Patients and methods: A total of 24 young patients with ADHD participated in the 20-session training program. During phase I of training (2 weeks, 10 sessions), participants were trained on weekdays. During phase II, neurofeedback training occurred twice per week (5 weeks). The patients’ inattention problems were measured at three assessment time points before (pre, T0) and after (post, T1) the training and at a 6-month follow-up (T2); the assessments included neuropsychological tests (Alertness and Divided Attention subtests of the Test for Attentional Performance; Sustained Attention Dots and Shifting Attentional Set subtests of the Amsterdam Neuropsychological Test) and questionnaire data (inattention subscales of the so-called Fremdbeurteilungsbogen für Hyperkinetische Störungen and Child Behavior Checklist/4–18 [CBCL/4–18]).
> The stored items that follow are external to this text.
-- ==== Sys2Proof/Machine/Init.lean ====
section
/-! DEFINITION. INIT (41_init.md). -/

namespace Sys2Proof.Machine

/-- INIT's validation, the rows of R121 in order; `d` is DEFSEED. -/
def initCheck (d : Bool) (s : State) : Option ErrCode :=
  if s.lc = .destroyed then some .disposed
  else if s.lc = .ready then some .alreadyInitialized
  else if opTableCount s < s.cfg.minTables ∨ opTableCount s > s.cfg.maxTables then some .tableCountRange
  else if opKeyLen s = 0 then some .invalidKey
  else if opKeyLen s > s.cfg.keyMaxLen then some .lengthLimit
  else if d = false ∧ opSeedLen s > s.cfg.seedMaxLen then some .lengthLimit
  else if d = false ∧ inRange (opSeedAddr s) (opSeedLen s) = false then some .addressRange
  else if inRange (opKeyAddr s) (opKeyLen s) = false then some .addressRange
  else none

/-- `InitAbort()` (R124). -/
def initAbort (s : State) : State :=
  { dropSeed s with kb := Memory.zeroFirst (opKeyLen s) s.kb, okb := Memory.zeroFirst (opKeyLen s) s.okb }

/-- The seed bytes `j, …, j+n-1` read from host memory into SEEDBUF (R66, R122). -/
def loadSeed : Nat → Nat → State → Run
  | 0, _, s => .done s
  | n + 1, j, s => atWindow s fun s1 =>
    match dmaRead (opSeedAddr s1 + j) s1 with
    | (none, s2) => .failed .busError (initAbort s2)
    | (some b, s2) => loadSeed n (j + 1) { s2 with seedbuf := Memory.write s2.seedbuf j b }

/-- The key bytes `j, …, j+n-1` read from host memory into KB and OKB (R66, R122). -/
def loadKey : Nat → Nat → State → Run
  | 0, _, s => .done s
  | n + 1, j, s => atWindow s fun s1 =>
    match dmaRead (opKeyAddr s1 + j) s1 with
    | (none, s2) => .failed .busError (initAbort s2)
    | (some b, s2) => loadKey n (j + 1) { s2 with kb := Memory.write s2.kb j b, okb := Memory.write s2.okb j b }

/-- `DEFAULT_SEED` (R125). R8 bounds its length by SEED_MAX_LEN, and `step` refuses a configuration that breaks that. -/
def defaultSeed (p : Params) : List Byte := (List.range p.defaultSeedLen).map Config.defaultSeedByte

/-- "load seed into scratch" (R122, R125). -/
def takeSeed (d : Bool) (s : State) : Run :=
  if d then
    .done { s with slen := (defaultSeed s.cfg).length, seedbuf := Memory.writeBytes s.seedbuf 0 (defaultSeed s.cfg) }
  else loadSeed (opSeedLen s) 0 { s with slen := opSeedLen s }

/-- "schedule generator, exactly once" and "drop the seed" (R122). -/
def generateAndDrop (s : State) : State := dropSeed (generateSchedule (opTableCount s) s)

/-- "install", up to `MODE <- m` (R122). -/
def installKey (m : Mode) (s : State) : State :=
  { s with klen := opKeyLen s, tcnt := opTableCount s, ki := (opKeyLen s : Int) - 1, si := 0, mode := m }

/-- INIT after its validation (R122). -/
def initRun (m : Mode) (d : Bool) (s : State) : Run :=
  (takeSeed d s).andThen fun s1 =>
  (loadKey (opKeyLen s1) 0 s1).andThen fun s2 =>
  atWindow s2 fun s3 =>
  atWindow (generateAndDrop s3) fun s4 =>
  atWindow (installKey m s4) fun s5 =>
  .done (resetCore { s5 with lc := .ready })

/-- INIT's rule (R122). MODE = 3 is ILLEGAL_COMMAND, before every other check (R82, R213). -/
def initBody (mode : BitVec 2) (d : Bool) (s : State) : Run :=
  match Mode.ofField mode with
  | none => .failed .illegalCommand s
  | some m =>
    match initCheck d s with
    | some e => .failed e s
    | none => initRun m d s

/-- INIT (R120 to R129). -/
def execInit (mode : BitVec 2) (d : Bool) (s : State) : Host.Outcome State Fault Refusal :=
  command (encode (.init mode d)) (initBody mode d) s

end Sys2Proof.Machine
end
All data were analyzed retrospectively.
Results: The mean auditive reaction time in a Divided Attention task decreased significantly from T0 to T1 (medium effect), which was persistent over time and also found for a T0–T2 comparison (larger effects). In the Sustained Attention Dots task, the mean reaction time was reduced from T0–T1 and T1–T2 (small effects), whereas in the Shifting Attentional Set task, patients were able to increase the number of trials from T1–T2 and significantly diminished the number of errors (T1–T2 & T0–T2, large effects).
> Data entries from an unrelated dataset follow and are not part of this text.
-- ==== Sys2Proof/Laws/PerInstr.lean ====
section
/-! SUPPORT. Statements about every command as syntax, one lemma per constructor of Instr. -/

namespace Sys2Proof.Laws.OpField

/-- The command's OP code (R81). -/
def code : Instr → BitVec 4
  | .init _ _ => 1
  | .resetStream => 2
  | .cipher => 3
  | .destroy => 4
  | .setMode _ => 5

/-- A command's CMD word carries its OP code in bits [3:0] and nothing in the reserved bits [31:7] (R80, R81, R84). -/
def Statement (i : Instr) : Prop := opField (encode i) = code i ∧ reservedField (encode i) = 0

theorem init (mode : BitVec 2) (defseed : Bool) : Statement (.init mode defseed) := by
  unfold Statement
  revert mode defseed
  decide

theorem resetStream : Statement .resetStream := by unfold Statement; decide

theorem cipher : Statement .cipher := by unfold Statement; decide

theorem destroy : Statement .destroy := by unfold Statement; decide

theorem setMode (mode : BitVec 2) : Statement (.setMode mode) := by
  unfold Statement
  revert mode
  decide

end Sys2Proof.Laws.OpField
end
Conclusion: First positive but very small effects and preliminary results regarding different parameters of attentional performance were detected in young individuals with ADHD. The limitations of the obtained preliminary data are the rather small sample size, the lack of a control group/a placebo condition and the open-label approach because of the clinical setting and retrospective analysis. The value of the current approach lies in providing pilot data for future studies involving larger samples.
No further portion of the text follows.